=== Data to process ===
————

-- ==== Sys2Proof/Tests/Slice0.lean ====
section
/-! SUPPORT. The model's own tests: terms that WellFormed refuses, words written out from the encoding tables of the spec, one step on small states, and for each statement a state that meets what it assumes. -/

namespace Sys2Proof.Tests

set_option Elab.async false

open Sys2Proof Sys2Proof.Machine Sys2Proof.Safety

/-! ## WellFormed: a term for each check, which the check refuses -/

/-- Unguarded. -/
def g0 : Guard := ⟨0, false⟩
/-- Sources without a hold. -/
def v (n : Nat) : HSrc := ⟨.v n, false⟩
def im (i : Int) : HSrc := ⟨.imm i, false⟩
def sr (n : Nat) : HSrc := ⟨.s n, false⟩

theorem test_wf_good : WellFormed 12 (.add .w32 g0 (.v 11) ⟨.v 3, true⟩ (im (-128))) = true := by decide
theorem test_wf_budget : WellFormed 12 (.add .w32 g0 (.v 0) (v 12) (v 1)) = false ∧ WellFormed 12 (.add .w32 g0 (.v 12) (v 0) (v 1)) = false := by decide
theorem test_wf_ranges : WellFormed 240 (.sadd 64 (.s 0) (.s 1)) = false ∧ WellFormed 240 (.sadd 0 (.s 64) (.s 1)) = false ∧ WellFormed 240 (.add .w32 g0 (.o 8) (v 0) (v 1)) = false
    ∧ WellFormed 240 (.add .w32 g0 (.v 0) ⟨.y 2, false⟩ (v 1)) = false ∧ WellFormed 240 (.add .w32 g0 (.v 0) (im 128) (v 1)) = false := by decide
theorem test_wf_kinds : WellFormed 240 (.sadd 0 (.v 1) (.s 1)) = false ∧ WellFormed 240 (.hrel .exec) = false ∧ WellFormed 240 (.hrel (.v 2)) = false ∧ WellFormed 240 (.add .w32 g0 .exec (v 0) (v 1)) = false
    ∧ WellFormed 240 (.add .w32 g0 (.s 1) (v 0) (v 1)) = false := by decide
theorem test_wf_hold : WellFormed 240 (.add .w32 g0 (.v 0) ⟨.s 1, true⟩ (v 1)) = false := by decide
theorem test_wf_even : WellFormed 240 (.add .w64 g0 (.v 1) (v 2) (v 4)) = false ∧ WellFormed 240 (.add .w64 g0 (.v 0) (v 3) (v 4)) = false ∧ WellFormed 240 (.evget 3) = false := by decide
theorem test_wf_predicate : WellFormed 240 (.scmp false .eq 128 (.s 0) (.s 1)) = false := by decide
theorem test_wf_guard : WellFormed 240 (.add .w32 ⟨0, true⟩ (.v 0) (v 1) (v 2)) = false ∧ WellFormed 240 (.add .w32 ⟨128, false⟩ (.v 0) (v 1) (v 2)) = false := by decide
theorem test_wf_literals : WellFormed 240 (.add .w32 g0 (.v 0) ⟨.lit 5, false⟩ ⟨.lit 5, false⟩) = false := by decide
theorem test_wf_type : WellFormed 240 (.div .w8 true g0 (.v 0) (v 1) (v 2)) = false ∧ WellFormed 240 (.fdot2 .f32 g0 (.v 0) (v 1) (v 2) (v 3)) = false ∧ WellFormed 240 (.cvt .fp32 .fp32 g0 (.v 0) (v 1)) = false := by decide
theorem test_wf_control : WellFormed 240 (.ifP false 1 (2 ^ 20)) = false ∧ WellFormed 12 (.region 13 0) = false ∧ WellFormed 240 (.region 5 256) = false ∧ WellFormed 240 (.wait 64 0 0 0) = false := by decide
theorem test_wf_tile : WellFormed 240 (.mtask (.s 0) (.s 1) (.v 0) (.s 2)) = false := by decide
theorem test_wf_pair : WellFormed 240 (.pair ⟨.addU32, .v 3, .v 1, some (.v 2)⟩ ⟨.addU32, .v 10, .v 4, some (.v 5)⟩) = false
    ∧ WellFormed 240 (.pair ⟨.movU32, .v 7, .v 1, some (.v 2)⟩ ⟨.addU32, .v 10, .v 4, some (.v 5)⟩) = false ∧ WellFormed 240 (.addU32Compact (.v 120) (.v 0) (.imm 0)) = false
    ∧ WellFormed 240 (.addU32Compact (.v 0) (.v 0) (.imm 31)) = false := by decide
theorem test_wf_event : WellFormed 240 .coldStart = false := by decide

/-! ## Decoding: words laid out by R218, R226 and R227 with the opcodes of R230 and R235 to R242 -/

/-- A full form: opcode, D, A, B, C, then AUX, GP, GS, and the hold bits HA 1, HB 2, HC 4 (R218). -/
def full (op d a b c : Nat) (aux gp gs hold : Nat := 0) : Nat :=
  op * 2 ^ 2 + aux * 2 ^ 12 + gp * 2 ^ 13 + gs * 2 ^ 20 + d * 2 ^ 21 + a * 2 ^ 31 + b * 2 ^ 41 + c * 2 ^ 51 + hold * 2 ^ 61
/-- The code of scalar register n and of an immediate (R219). -/
def S (n : Nat) : Nat := 256 + n
def I (n : Nat) : Nat := 640 + n
/-- An I field of B and C together (R224). -/
def immBC (op d a n : Nat) (aux : Nat := 0) : Nat := full op d a (n % 1024) (n / 1024) aux
/-- A restricted opcode in a compact form (R227). -/
def small (op d a b : Nat) : Nat := 3 + op * 2 ^ 2 + d * 2 ^ 8 + a * 2 ^ 16 + b * 2 ^ 24

/-- The words decode to the instructions beside them. -/
def reads (n : Nat) (xs : List (Nat × Instr)) : Bool := xs.all fun x => decodeTableWord n x.1 == some x.2

theorem test_decode_control : reads 64 [
    (0, .nop), (immBC 0x001 0 0 (5 + 256 * 3), .region 5 3), (immBC 0x002 0 2 6, .ifP false 2 6), (immBC 0x002 0 2 6 1, .ifP true 2 6), (immBC 0x003 0 0 4, .elseP 4), (full 0x004 0 0 0 0, .endif), (full 0x005 0 0 0 0, .loop),
    (immBC 0x006 0 0 8, .endloop 8), (full 0x007 0 1 0 0, .breakP false 1), (full 0x008 0 1 0 0 1, .contP true 1), (immBC 0x009 (S 5) 0 0xFFFFE, .callRelative 5 (-2)), (full 0x00A (S 5) 6 0 0, .callIndirect 5 (v 6)),
    (full 0x00B 0 (S 5) 0 0, .ret (sr 5)), (full 0x00C 0 0 0 0, .exit), (immBC 0x00D 0 0 0xFFFFF, .trap 0xFFFFF), (full 0x00E 0 0 0 0, .tret), (immBC 0x00F 0 0 7, .bkpt 7)] = true := by decide

theorem test_decode_system : reads 64 [
    (full 0x010 0 (S 2) 4 0, .spawn (sr 2) (v 4)), (full 0x011 0 0 0 0, .yield), (immBC 0x012 0 0 0x40, .svc 0x40), (immBC 0x018 (S 4) 0 0x20, .rdsys 4 0x20), (immBC 0x019 0 (S 4) 0x10, .wrsys (.s 4) 0x10),
    (full 0x01A (S 4) 0 0 0, .rdtime 4), (immBC 0x01B 7 0 0, .rdid (.v 7) 0), (immBC 0x01B (S 7) 0 3, .rdid (.s 7) 3)] = true := by decide

theorem test_decode_scalar : reads 64 [
    (full 0x080 (S 1) (S 2) (S 3) 0, .sadd 1 (.s 2) (.s 3)), (full 0x081 (S 5) (S 5) (I 1) 0, .ssub 5 (.s 5) (.imm 1)), (full 0x082 (S 4) (S 4) (S 5) 0, .smul 4 (.s 4) (.s 5)), (full 0x083 (S 1) (S 2) (S 3) 0 1, .smulh true 1 (.s 2) (.s 3)),
    (full 0x084 (S 1) (S 2) (S 3) 0 0, .sdiv false 1 (.s 2) (.s 3)), (full 0x085 (S 1) (S 2) (S 3) 0 1, .srem true 1 (.s 2) (.s 3)), (full 0x086 (S 1) 330 (S 3) 0, .sand 1 .exec (.s 3)), (full 0x087 (S 1) (S 2) (S 3) 0, .sor 1 (.s 2) (.s 3)),
    (full 0x088 (S 1) (S 2) (S 3) 0, .sxor 1 (.s 2) (.s 3)), (full 0x089 (S 1) (S 2) (S 3) 0, .sshl 1 (.s 2) (.s 3)), (full 0x08A (S 1) (S 2) (S 3) 0, .sshr 1 (.s 2) (.s 3)), (full 0x08B (S 1) (S 2) (S 3) 0, .ssar 1 (.s 2) (.s 3)),
    (full 0x08C (S 1) (S 2) (S 3) 0 1, .smin true 1 (.s 2) (.s 3)), (full 0x08D (S 1) (S 2) (S 3) 0 0, .smax false 1 (.s 2) (.s 3)), (full 0x08E 1 (S 5) (I 2) 2 1, .scmp true .lt 1 (.s 5) (.imm 2)), (full 0x08F 330 (S 2) 0 0, .smov .exec (.s 2)),
    (immBC 0x090 (S 4) 0 0xFFFFF, .sli 4 (-1)), (full 0x091 (S 1) (S 2) 0 0, .sclz 1 (.s 2)), (full 0x092 (S 1) (S 2) 0 0, .spopc 1 (.s 2)), (full 0x093 (S 1) (S 2) (S 3) (S 4) 1, .sbfx true 1 (.s 2) (.s 3) (.s 4)),
    (full 0x094 (S 1) (S 2) (S 3) (S 4), .sbfi 1 (.s 2) (.s 3) (.s 4)), (full 0x095 (S 1) (S 2) (S 3) (I 2), .sadr 1 (.s 2) (.s 3) (.imm 2)), (full 0x096 (S 1) (S 2) (I 8) 0 1, .sext true 1 (.s 2) (.imm 8))] = true := by decide

theorem test_decode_predicate : reads 64 [
    (full 0x100 1 2 3 0, .pand g0 1 2 3), (full 0x101 1 2 3 0 0 4 0, .por ⟨4, false⟩ 1 2 3), (full 0x102 1 2 3 0 0 4 1, .pxor ⟨4, true⟩ 1 2 3), (full 0x103 1 2 0 0, .pnot g0 1 2), (full 0x104 1 127 0 0, .pmov g0 1 (.p 127)),
    (full 0x104 1 320 0 0 1, .pmov g0 1 (.val ⟨.o 0, false⟩)), (full 0x105 1 2 0 0, .pany g0 1 2), (full 0x106 1 2 0 0, .pall g0 1 2), (full 0x107 (S 1) 2 0 0, .pcnt g0 1 2), (full 0x108 (S 1) 2 0 0, .pfirst g0 1 2),
    (full 0x109 330 2 0 0, .pballot g0 .exec 2)] = true := by decide

theorem test_decode_integer : reads 64 [
    (full 0x180 1 2 3 0, .add .w32 g0 (.v 1) (v 2) (v 3)), (full 0x185 2 4 6 0, .sub .w64 g0 (.v 2) (v 4) (v 6)), (full 0x18A 1 2 3 0, .mul .w16 g0 (.v 1) (v 2) (v 3)), (full 0x18F 1 2 3 0 1, .mulh .w8 true g0 (.v 1) (v 2) (v 3)),
    (full 0x190 1 2 3 4 0 0 0 4, .mad .w32 g0 (.v 1) (v 2) (v 3) ⟨.v 4, true⟩), (full 0x194 8 2 (I 4) 0 1, .div .w32 true g0 (.v 8) (v 2) (im 4)), (full 0x199 2 4 6 0 0, .rem .w64 false g0 (.v 2) (v 4) (v 6)), (full 0x19C 1 2 3 0 1, .min .w32 true g0 (.v 1) (v 2) (v 3)),
    (full 0x1A0 1 2 3 0 0, .max .w32 false g0 (.v 1) (v 2) (v 3)), (full 0x1A4 1 2 0 0 1, .abs .w32 true g0 (.v 1) (v 2)), (full 0x1A8 1 2 3 0, .and .w32 g0 (.v 1) (v 2) (v 3)), (full 0x1AC 1 2 3 0, .or .w32 g0 (.v 1) (v 2) (v 3)),
    (full 0x1B0 1 2 3 0, .xor .w32 g0 (.v 1) (v 2) (v 3)), (full 0x1B4 1 2 0 0, .not .w32 g0 (.v 1) (v 2)), (full 0x1B8 1 2 3 0, .shl .w32 g0 (.v 1) (v 2) (v 3)), (full 0x1BC 1 2 3 0, .shr .w32 g0 (.v 1) (v 2) (v 3)),
    (full 0x1C0 1 2 3 0, .sar .w32 g0 (.v 1) (v 2) (v 3)), (full 0x1C4 1 2 0 0, .clz .w32 g0 (.v 1) (v 2)), (full 0x1C8 1 2 0 0, .popc .w32 g0 (.v 1) (v 2)), (full 0x1CC 1 2 3 4 1, .bfx .w32 true g0 (.v 1) (v 2) (v 3) (v 4)),
    (full 0x1D0 1 2 3 4, .bfi .w32 g0 (.v 1) (v 2) (v 3) (v 4)), (full 0x1D4 1 2 3 5, .sel .w32 g0 (.v 1) (v 2) (v 3) 5), (full 0x1D8 2 320 (S 7) 2, .cmp .w32 false .lt g0 2 ⟨.o 0, false⟩ (sr 7)), (full 0x1DC 330 2 0 0, .mov .w32 g0 .exec (v 2))] = true := by decide

theorem test_decode_lanes : reads 64 [
    (full 0x1E0 1 2 3 3, .shfl .w32 .xor g0 (.v 1) (v 2) (v 3)), (full 0x1E4 1 2 (S 3) 0, .bcast .w32 g0 (.v 1) (v 2) (.s 3)), (0x00000000804077B0, .lscan .w32 true .add false ⟨3, false⟩ (.v 2) (v 1)),
    (0x00100000A0C077A0, .lred .w32 true .max ⟨3, false⟩ (.s 6) (v 1)), (full 0x1EC 2 1 0 8 1 3 0, .lscan .w32 true .add true ⟨3, false⟩ (.v 2) (v 1)), (full 0x1F0 1 2 3 0 1, .addSat .w32 true g0 (.v 1) (v 2) (v 3)),
    (full 0x1F4 1 2 3 0 0, .subSat .w32 false g0 (.v 1) (v 2) (v 3)), (full 0x1F8 1 2 3 0 1, .mulSat .w32 true g0 (.v 1) (v 2) (v 3))] = true := by decide

theorem test_decode_float : reads 64 [
    (full 0x200 1 2 3 0, .fadd .f32 g0 (.v 1) (v 2) (v 3)), (full 0x205 2 4 6 0, .fsub .f64 g0 (.v 2) (v 4) (v 6)), (full 0x20A 1 2 3 0, .fmul .f16 g0 (.v 1) (v 2) (v 3)), (0x4090180302A00830, .fma .f32 g0 (.v 21) (v 6) ⟨.v 12, true⟩ (v 18)),
    (full 0x213 1 2 3 0, .fmin .bf16 g0 (.v 1) (v 2) (v 3)), (full 0x214 1 2 3 0, .fmax .f32 g0 (.v 1) (v 2) (v 3)), (full 0x218 1 2 3 0, .fdiv .f32 g0 (.v 1) (v 2) (v 3)), (full 0x21D 2 4 0 0, .fsqrt .f64 g0 (.v 2) (v 4)),
    (full 0x220 1 2 0 0, .frcp .f32 g0 (.v 1) (v 2)), (full 0x224 1 2 0 0, .frsq .f32 g0 (.v 1) (v 2)), (full 0x228 1 2 0 0, .fexp2 .f32 g0 (.v 1) (v 2)), (full 0x22C 1 2 0 0, .flog2 .f32 g0 (.v 1) (v 2)),
    (full 0x230 1 2 0 0, .fsin .f32 g0 (.v 1) (v 2)), (full 0x234 1 2 0 0, .fcos .f32 g0 (.v 1) (v 2)), (full 0x238 1 2 0 0, .ftanh .f32 g0 (.v 1) (v 2)), (full 0x23C 5 2 3 6, .fcmp .f32 .un g0 5 (v 2) (v 3)),
    (full 0x240 5 2 0 0x1FF, .fcls .f32 g0 5 (v 2) 0x1FF), (full 0x244 1 2 0 5, .fround .f32 .dyn g0 (.v 1) (v 2)), (full 0x24A 1 2 3 4, .fdot2 .f16 g0 (.v 1) (v 2) (v 3) (v 4))] = true := by decide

————

Pull every line containing the word "each" out of the material and copy it.

/-! SUPPORT. The model's own tests: terms that WellFormed refuses, words written out from the encoding tables of the spec, one step on small states, and for each statement a state that meets what it assumes. -/
/-! ## WellFormed: a term for each check, which the check refuses -/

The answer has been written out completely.